Note that JetPack/SDKM is a front end to the actual flash software. It is Linux for Tegra (“L4T”) which actually gets flashed (and L4T is just Ubuntu with NVIDIA drivers). A given release of JetPack/SDKM is tied to a specific release of L4T due to the need to keep boot content and rootfs content compatible.
Some URLs:
Documentation is available with the specific L4T or JetPack release you pick. Only pick one compatible with the Nano. Nano dev kits work directly from that software, third party models with custom carrier boards usually are a modification of this.
I think I have narrowed the problems down to the fact that the model computer is so old that the BIOS is unable to update to a useable version thus causing the COM ports to not detect the Jetson Nano. Would changing the OS to Ubuntu fix this problem because I believe it might just be a hardware issue.
Note that COM ports are just another name for a serial UART. Serial UARTs are themselves not “plug-n-play”, meaning the hardware cannot self-report if it is talking to another working UART. Not detecting the port is different from the port not working. Not detecting the port as existing means the driver is not present. Seeing the port, even if it doesn’t work, means the driver is present. If a port is present but not working, then it is quite possible it is either talking to another UART which has different software settings, or else the voltage levels are off. USB serial UARTs require an extra driver since the UART is not integrated to the motherboard. This is trivial to debug and work with in Linux, and although Ubuntu might not “fix” this, it would certainly make debugging the serial console much easier. Your life would be easier if you had an Ubuntu 18.04 system (dual boot is recommended, but make sure you have plenty of disk space if you plan to flash and develop that way…simply talking over a UART has very little disk requirement).

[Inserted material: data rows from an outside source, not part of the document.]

-- ==== Sys2Proof/Safety.lean ====
section
/-!
DEFINITION. The terms the claims are stated in: the invariant of the machine, how a run ends, what two
states have in common, and the spec's read, store and result rules as relations between states, each
written from the spec's own words and not from the meaning it is used to check.
-/

namespace Sys2Proof.Safety

open Sys2Proof Sys2Proof.Machine

/-! ### Runs -/

/-- What every step keeps: memory is in its canonical form, and only a running engine has a step under
way. -/
abbrev Inv (s : State) : Prop := s.mem.wf ∧ (s.hold ≠ .idle → s.run = .running)

/-- The engine is between two instructions and will execute the next one (R96). -/
abbrev Ready (s : State) : Prop := s.run = .running ∧ s.hold = .idle

/-- A normal end of a run (R97: "only `Halted` is a normal end"). -/
abbrev GoodEnd (s : State) : Prop := s.run = .halted

/-- A failed run (R97, R171). -/
abbrev Failed (s : State) : Prop := ∃ reason, s.run = .faulted reason

/-! ### What two states have in common -/

/-- Every cell reads as before. -/
abbrev SameMem (s t : State) : Prop := ∀ a, t.mem.read a = s.mem.read a

/-- Every cell but `a` reads as before. -/
abbrev MemExcept (a : Word) (s t : State) : Prop := ∀ b, b ≠ a → t.mem.read b = s.mem.read b

/-- Every general register reads as before. -/
abbrev SameRegs (s t : State) : Prop := ∀ r, t.reg r = s.reg r

/-- Every general register but `d` reads as before. -/
abbrev RegsExcept (d : Reg) (s t : State) : Prop := ∀ r, r ≠ d → t.reg r = s.reg r

/-- The run state and the console's two sides are as before. -/
abbrev SameWorld (s t : State) : Prop :=
  t.run = s.run ∧ t.out = s.out ∧ t.console = s.console ∧ t.hold = s.hold

/-- Everything but `pc` is as before. -/
abbrev OnlyPc (s t : State) : Prop :=
  SameRegs s t ∧ t.cond = s.cond ∧ SameMem s t ∧ SameWorld s t

/-- The same state but for the stored content of 0xFE00, which no read returns (R43, D9). -/
abbrev KbsrBlind (s t : State) : Prop :=
  t.regs = s.regs ∧ t.pc = s.pc ∧ t.cond = s.cond ∧ SameWorld s t ∧ MemExcept 0xFE00#16 s t

/-! ### The spec's rules as relations -/

/-- `c` is the flag of the value `v` read as a signed 16-bit integer (R27). -/
abbrev FlagOf (v : Word) (c : Cond) : Prop :=
  (v.toInt < 0 → c = .n) ∧ (v.toInt = 0 → c = .z) ∧ (0 < v.toInt → c = .p)

/-- From `s` to `t` a flag-setting instruction wrote `v` to `dr` and set the flag from it, and nothing
else changed (R28, R36). -/
abbrev Results (s t : State) (dr : Reg) (v : Word) : Prop :=
  t.reg dr = v ∧ RegsExcept dr s t ∧ FlagOf v t.cond ∧ t.pc = s.pc ∧ SameMem s t ∧ SameWorld s t

/-- From `s` to `t` the word `v` was stored at `a`, and nothing else changed (R45). -/
abbrev Stores (s t : State) (a v : Word) : Prop :=
  t.mem.read a = v ∧ MemExcept a s t ∧ SameRegs s t ∧ t.pc = s.pc ∧ t.cond = s.cond ∧ SameWorld s t

/-- A status read that found the character `b` staged it (R43, D9, D10). -/
abbrev Staged (s t : State) (v : Word) (b : Byte) : Prop :=
  v = 0x8000#16 ∧ t.mem.read 0xFE02#16 = b.setWidth 16 ∧ MemExcept 0xFE02#16 s t

/-- A read of the keyboard status register from `s` to `t` gave `v` (R43, R61, D9, D10, D11). Where
the next character has not been found pending yet, both answers are allowed. -/
abbrev StatusRead (s t : State) (v : Word) : Prop :=
  (∀ b rest, s.console.pending = b :: rest →
    Staged s t v b ∧ t.console.pending = rest ∧ t.console.incoming = s.console.incoming) ∧
  (s.console.pending = [] → s.console.incoming = [] →
    v = 0x0000#16 ∧ SameMem s t ∧ t.console = s.console) ∧
  (∀ b rest, s.console.pending = [] → s.console.incoming = b :: rest →
    (Staged s t v b ∧ t.console.pending = [] ∧ t.console.incoming = rest) ∨
    (v = 0x0000#16 ∧ SameMem s t ∧ t.console.pending = [] ∧ t.console.incoming = b :: rest))

/-- `MemRead(a, 1)` from `s` to `t` gave `v` (R42, R43, R47): plain everywhere but at 0xFE00. -/
abbrev Reads (s t : State) (a v : Word) : Prop :=
  SameRegs s t ∧ t.pc = s.pc ∧ t.cond = s.cond ∧ t.run = s.run ∧ t.out = s.out ∧ t.hold = s.hold ∧
  (a ≠ 0xFE00#16 → v = s.mem.read a ∧ SameMem s t ∧ t.console = s.console) ∧
  (a = 0xFE00#16 → StatusRead s t v)

/-- The words of a string: `n` of them from `a` on (R143, R145; addresses wrap). -/
def wordsFrom (s : State) (a : Word) (n : Nat) : List Word :=
  (List.range n).map (fun k => s.mem.read (a + BitVec.ofNat 16 k))

/-- The loop of PUTS from address `a`, as R143 writes it, ends in `t`: however long it goes on, and
through whatever it reads. -/
inductive PutsEnds : Word → State → State → Prop where
  | stop {a s} (h : (s.memRead a).1 = 0x0000#16) :
      PutsEnds a s { (s.memRead a).2 with hold := .idle }
  | more {a s t} (h : (s.memRead a).1 ≠ 0x0000#16)
      (rest : PutsEnds (a + 1#16) ((s.memRead a).2.consoleWrite ((s.memRead a).1.extractLsb' 0 8)) t) :
      PutsEnds a s t

/-! ### What an instruction may touch (R24, R28, R36) -/

/-- The destination of the seven flag-setting opcodes ADD, AND, NOT, LD, LDI, LDR, LEA (R28). -/
def flagDest : Instr → Option Reg
  | .addReg dr _ _ => some dr
  | .addImm dr _ _ => some dr
  | .andReg dr _ _ => some dr
  | .andImm dr _ _ => some dr
  | .notReg dr _ => some dr
  | .ld dr _ => some dr
  | .ldi dr _ => some dr
  | .ldr dr _ _ => some dr
  | .lea dr _ => some dr
  | _ => none

/-- The general register an instruction writes (R21, R36). -/
def regWritten : Instr → Option Reg
  | .jsr _ => some 7
  | .jsrr _ => some 7
  | .trapGetc => some 0
  | .trapIn => some 0
  | i => flagDest i

/-- The store instructions (R41, R63). -/
def isStore : Instr → Bool
  | .st _ _ => true
  | .sti _ _ => true
  | .str _ _ _ => true
  | _ => false

/-- The control transfers (R24, R114). -/
def isControl : Instr → Bool
  | .br _ _ _ _ => true
  | .jmp _ => true
  | .jsr _ => true
  | .jsrr _ => true
  | _ => false

/-- The two illegal opcodes (R78, R160). -/
def isIllegalOpcode : Instr → Bool
  | .rti _ => true
  | .res _ => true
  | _ => false

/-- TRAP with an unrecognised vector (R79, R147, R160). -/
def isBadVector : Instr → Bool
  | .trapVec00To1F _ _ => true
  | .trapVec26To27 _ _ => true
  | .trapVec28To2F _ _ => true
  | .trapVec30To3F _ _ => true
  | .trapVec40To7F _ _ => true
  | .trapVec80ToFF _ _ => true
  | _ => false

end Sys2Proof.Safety
end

COM ports are one of the oldest and best supported classes of devices built. They’ve been there since the keyboard was invented. For a USB serial UART there is no need for the BIOS to participate. The BIOS only matters for a port which is integrated on the motherboard, or else used during boot. Neither of those matter for a USB-based serial UART.
Would the latest version of Ubuntu work? Or would Ubuntu 18.04 be more preferable in order to debug my system?
Hi,
For development of Jetson Nano, please use Ubuntu 16.04 or 18.04 in host PC. Later version is not tested and may not work properly.

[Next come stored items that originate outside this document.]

-- ==== Sys2Proof/Laws/Memory.lean ====
section
/-!
SUPPORT. The laws of memory: read after write, independence of the cells (R41, R45), the canonical
form, and that it makes equal memories equal data.
-/

namespace Sys2Proof.Laws

open Sys2Proof Sys2Proof.Machine

/-! ### Byte cells -/

/-- Below every listed key nothing is stored. -/
theorem getByte_cons_of_lt {k : Nat} {b : Byte} {m : Memory} {key : Nat} (h : key < k) :
    Memory.getByte ((k, b) :: m) key = 0x00#8 := by
  simp [Memory.getByte, show ¬ k < key by omega, show ¬ k = key by omega]

theorem getByte_dropWhile (m : Memory) (key j : Nat) (h : key < j) :
    Memory.getByte (m.dropWhile (fun c => c.1 ≤ key)) j = m.getByte j := by
  induction m with
  | nil => rfl
  | cons c m ih =>
    obtain ⟨k, b⟩ := c
    by_cases hk : k ≤ key
    · simp [hk, ih, Memory.getByte, show k < j by omega]
    · simp [hk]

theorem getByte_dropWhile_le (m : Memory) (key j : Nat) (h : j ≤ key) :
    Memory.getByte (m.dropWhile (fun c => c.1 ≤ key)) j = 0x00#8 := by
  induction m with
  | nil => rfl
  | cons c m ih =>
    obtain ⟨k, b⟩ := c
    by_cases hk : k ≤ key
    · simp [hk, ih]
    · simp [hk, getByte_cons_of_lt (show j < k by omega)]

/-- Reading a byte after writing one, in every list, canonical or not. -/
theorem getByte_setByte (m : Memory) (key j : Nat) (v : Byte) :
    (m.setByte key v).getByte j = if j = key then v else m.getByte j := by
  induction m with
  | nil =>
    by_cases hv : v = 0x00#8
    · simp [Memory.setByte, hv, Memory.getByte]
    · simp only [Memory.setByte, hv, if_false, Memory.getByte]
      split_ifs <;> first | rfl | omega
  | cons c m ih =>
    obtain ⟨k, b⟩ := c
    rcases Nat.lt_trichotomy k key with h | h | h
    · simp only [Memory.setByte, h, if_true, Memory.getByte, ih]
      split_ifs <;> first | rfl | omega
    · subst h
      by_cases hv : v = 0x00#8
      · subst hv
        simp only [Memory.setByte, Nat.lt_irrefl, if_true, if_false]
        rcases Nat.lt_or_ge k j with hj | hj
        · rw [getByte_dropWhile _ _ _ hj]
          simp [Memory.getByte, hj, show j ≠ k by omega]
        · rw [getByte_dropWhile_le _ _ _ hj]
          simp only [Memory.getByte]
          split_ifs <;> first | rfl | omega
      · simp only [Memory.setByte, Nat.lt_irrefl, if_true, if_false, hv, Memory.getByte]
        split_ifs <;> first | rfl | omega
    · have h1 : ¬ k < key := by omega
      have h2 : ¬ k = key := by omega
      by_cases hv : v = 0x00#8
      · subst hv
        simp only [Memory.setByte, h1, h2, if_true, if_false, Memory.getByte]
        split_ifs <;> first | rfl | omega
      · simp only [Memory.setByte, h1, h2, hv, if_false, Memory.getByte]
        split_ifs <;> first | rfl | omega

/-! ### Words -/

theorem highByte_append_lowByte (v : Word) : highByte v ++ lowByte v = v := by
  apply BitVec.eq_of_getLsbD_eq
  intro i hi
  rw [BitVec.getLsbD_append]
  simp only [highByte, lowByte, BitVec.getLsbD_extractLsb']
  split <;> rename_i h
  · simp [h]
  · simp [show 8 + (i - 8) = i by omega, show i - 8 < 8 by omega]

/-- A cell reads as what was written to it last; every other cell is untouched (R41, R45). -/
@[simp] theorem read_write (m : Memory) (a b v : Word) :
    (m.write a v).read b = if b = a then v else m.read b := by
  simp only [Memory.read, Memory.write, getByte_setByte]
  by_cases h : b = a
  · subst h
    simpa using highByte_append_lowByte v
  · have : b.toNat ≠ a.toNat := fun e => h (BitVec.eq_of_toNat_eq e)
    simp [h, show ¬ (2 * b.toNat = 2 * a.toNat) by omega,
      show ¬ (2 * b.toNat = 2 * a.toNat + 1) by omega,
      show ¬ (2 * b.toNat + 1 = 2 * a.toNat) by omega]

/-- Reset leaves 0x0000 in every cell (R34). -/
@[simp] theorem read_nil (a : Word) : Memory.read [] a = 0x0000#16 := by
  simp only [Memory.read, Memory.getByte]
  decide

/-! ### The canonical form -/

theorem wf_nil : Memory.wf [] := by simp [Memory.wf]

theorem mem_setByte {m : Memory} {key : Nat} {v : Byte} {c : Host.Cell}
    (h : c ∈ m.setByte key v) : c ∈ m ∨ (c = (key, v) ∧ v ≠ 0x00#8) := by
  induction m with
  | nil =>
    simp only [Memory.setByte] at h
    split at h <;> simp_all
  | cons d m ih =>
    obtain ⟨k, b⟩ := d
    simp only [Memory.setByte] at h
    split_ifs at h
    · rcases List.mem_cons.1 h with h | h
      · exact .inl (List.mem_cons.2 (.inl h))
      · exact (ih h).imp (List.mem_cons_of_mem _) id
    · exact .inl (List.mem_cons_of_mem _ ((List.dropWhile_sublist _).subset h))
    · rcases List.mem_cons.1 h with h | h
      · exact .inr ⟨h, by assumption⟩
      · exact .inl (List.mem_cons_of_mem _ h)
    · exact .inl h
    · rcases List.mem_cons.1 h with h | h
      · exact .inr ⟨h, by assumption⟩
      · exact .inl h

theorem pairwise_setByte {m : Memory} {key : Nat} {v : Byte}
    (h : m.Pairwise (fun c d => c.1 < d.1)) :
    (m.setByte key v).Pairwise (fun c d => c.1 < d.1) := by
  induction m with
  | nil =>
    simp only [Memory.setByte]
    split <;> simp
  | cons d m ih =>
    obtain ⟨k, b⟩ := d
    obtain ⟨hk, hm⟩ := List.pairwise_cons.1 h
    simp only [Memory.setByte]
    split_ifs with h1 h2 h3 h4
    · refine List.pairwise_cons.2 ⟨fun c hc => ?_, ih hm⟩
      rcases mem_setByte hc with hc | ⟨rfl, -⟩
      · exact hk c hc
      · exact h1
    · exact hm.sublist (List.dropWhile_sublist _)
    · subst h2
      exact List.pairwise_cons.2 ⟨hk, hm⟩
    · exact h
    · refine List.pairwise_cons.2 ⟨fun c hc => ?_, h⟩
      have hkey : key < k := by omega
      rcases List.mem_cons.1 hc with rfl | hc
      · exact hkey
      · exact Nat.lt_trans hkey (hk c hc)

/-- Setting a byte inside the address space keeps the canonical form. -/
theorem wf_setByte {m : Memory} (h : m.wf) {key : Nat} (hk : key < 131072) (v : Byte) :
    (m.setByte key v).wf := by
  refine ⟨pairwise_setByte h.1, fun c hc => ?_⟩
  rcases mem_setByte hc with hc | ⟨rfl, hv⟩
  · exact h.2 c hc
  · exact ⟨hk, hv⟩

/-- Every store keeps the canonical form. -/
theorem wf_write {m : Memory} (h : m.wf) (a v : Word) : (m.write a v).wf := by
  have := a.isLt
  exact wf_setByte (wf_setByte h (by omega) _) (by omega) _

/-- What the canonical form is for: memories that hold the same bytes are equal data. -/
theorem eq_of_getByte {m m' : Memory} (h : m.wf) (h' : m'.wf)
    (e : ∀ k, m.getByte k = m'.getByte k) : m = m' := by
  induction m generalizing m' with
  | nil =>
    cases m' with
    | nil => rfl
    | cons d m' =>
      have := e d.1
      simp [Memory.getByte] at this
      exact absurd this.symm (h'.2 d (by simp)).2
  | cons c m ih =>
    cases m' with
    | nil =>
      have := e c.1
      simp [Memory.getByte] at this
      exact absurd this (h.2 c (by simp)).2
    | cons d m' =>
      obtain ⟨k, b⟩ := c
      obtain ⟨k', b'⟩ := d
      have hb := (h.2 (k, b) (by simp)).2
      have hb' := (h'.2 (k', b') (by simp)).2
      have hkk : k = k' := by
        rcases Nat.lt_trichotomy k k' with hlt | heq | hgt
        · have := e k
          rw [getByte_cons_of_lt hlt] at this
          exact absurd (by simpa [Memory.getByte] using this) hb
        · exact heq
        · have := e k'
          rw [getByte_cons_of_lt hgt] at this
          exact absurd (by simpa [Memory.getByte] using this.symm) hb'
      subst hkk
      have hbb : b = b' := by simpa [Memory.getByte] using e k
      subst hbb
      obtain ⟨p1, p2⟩ := h
      obtain ⟨p1', p2'⟩ := h'
      rw [List.pairwise_cons] at p1 p1'
      have below : ∀ (n : Memory), (∀ x ∈ n, k < x.1) → ∀ j, j ≤ k → n.getByte j = 0x00#8 := by
        intro n hn j hj
        cases n with
        | nil => rfl
        | cons x n =>
          obtain ⟨kx, bx⟩ := x
          exact getByte_cons_of_lt (Nat.lt_of_le_of_lt hj (hn (kx, bx) (by simp)))
      have : m = m' := by
        refine ih ⟨p1.2, fun x hx => p2 x (List.mem_cons_of_mem _ hx)⟩
          ⟨p1'.2, fun x hx => p2' x (List.mem_cons_of_mem _ hx)⟩ fun j => ?_
        by_cases hj : j ≤ k
        · rw [below m p1.1 j hj, below m' p1'.1 j hj]
        · have := e j
          simpa [Memory.getByte, show k < j by omega] using this
      rw [this]

end Sys2Proof.Laws
end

As an added note, the install software itself won’t work right if newer than Ubuntu 18.04 (for a Nano). The Nano itself, with the most recent compatible release, is Ubuntu 18.04 (L4T is Ubuntu plus NVIDIA drivers; L4T R32.x is the latest for a Nano). Incidentally, much of that requirement for the host PC is due to the GUI front end. However, truly developing, such that you cross compile and run CUDA on the host PC as well, would end up being best on Ubuntu 18.04 in this case as well (flashing with a different release on command line is possible, but other software would lack compatibility).
I have gone and ran Ubuntu 18.04.6 on a VirtualBox machine. Would the .6 part after 18.04 matter when it comes to compatibility? Also, how would I go about debugging this COM port issue?
Any 18.04.x would work. The .6
part is just saying that updates have been applied, and you’d normally want those updates anyway.
A VM is out of the control of the flash software. Flash software does not know anything about the VM. Each VM has its own instructions for passthrough of USB, networking, so on. You’d have to consult the VM’s instructions or help documentation to find out how to correctly pass through the USB. A recovery mode Jetson is a custom USB device, and during flash, it will disconnect and reconnect; the VM configuration needs to pick up not only the original USB plug-in event, but also needs to reconnect if there is a disconnect/reconnect event.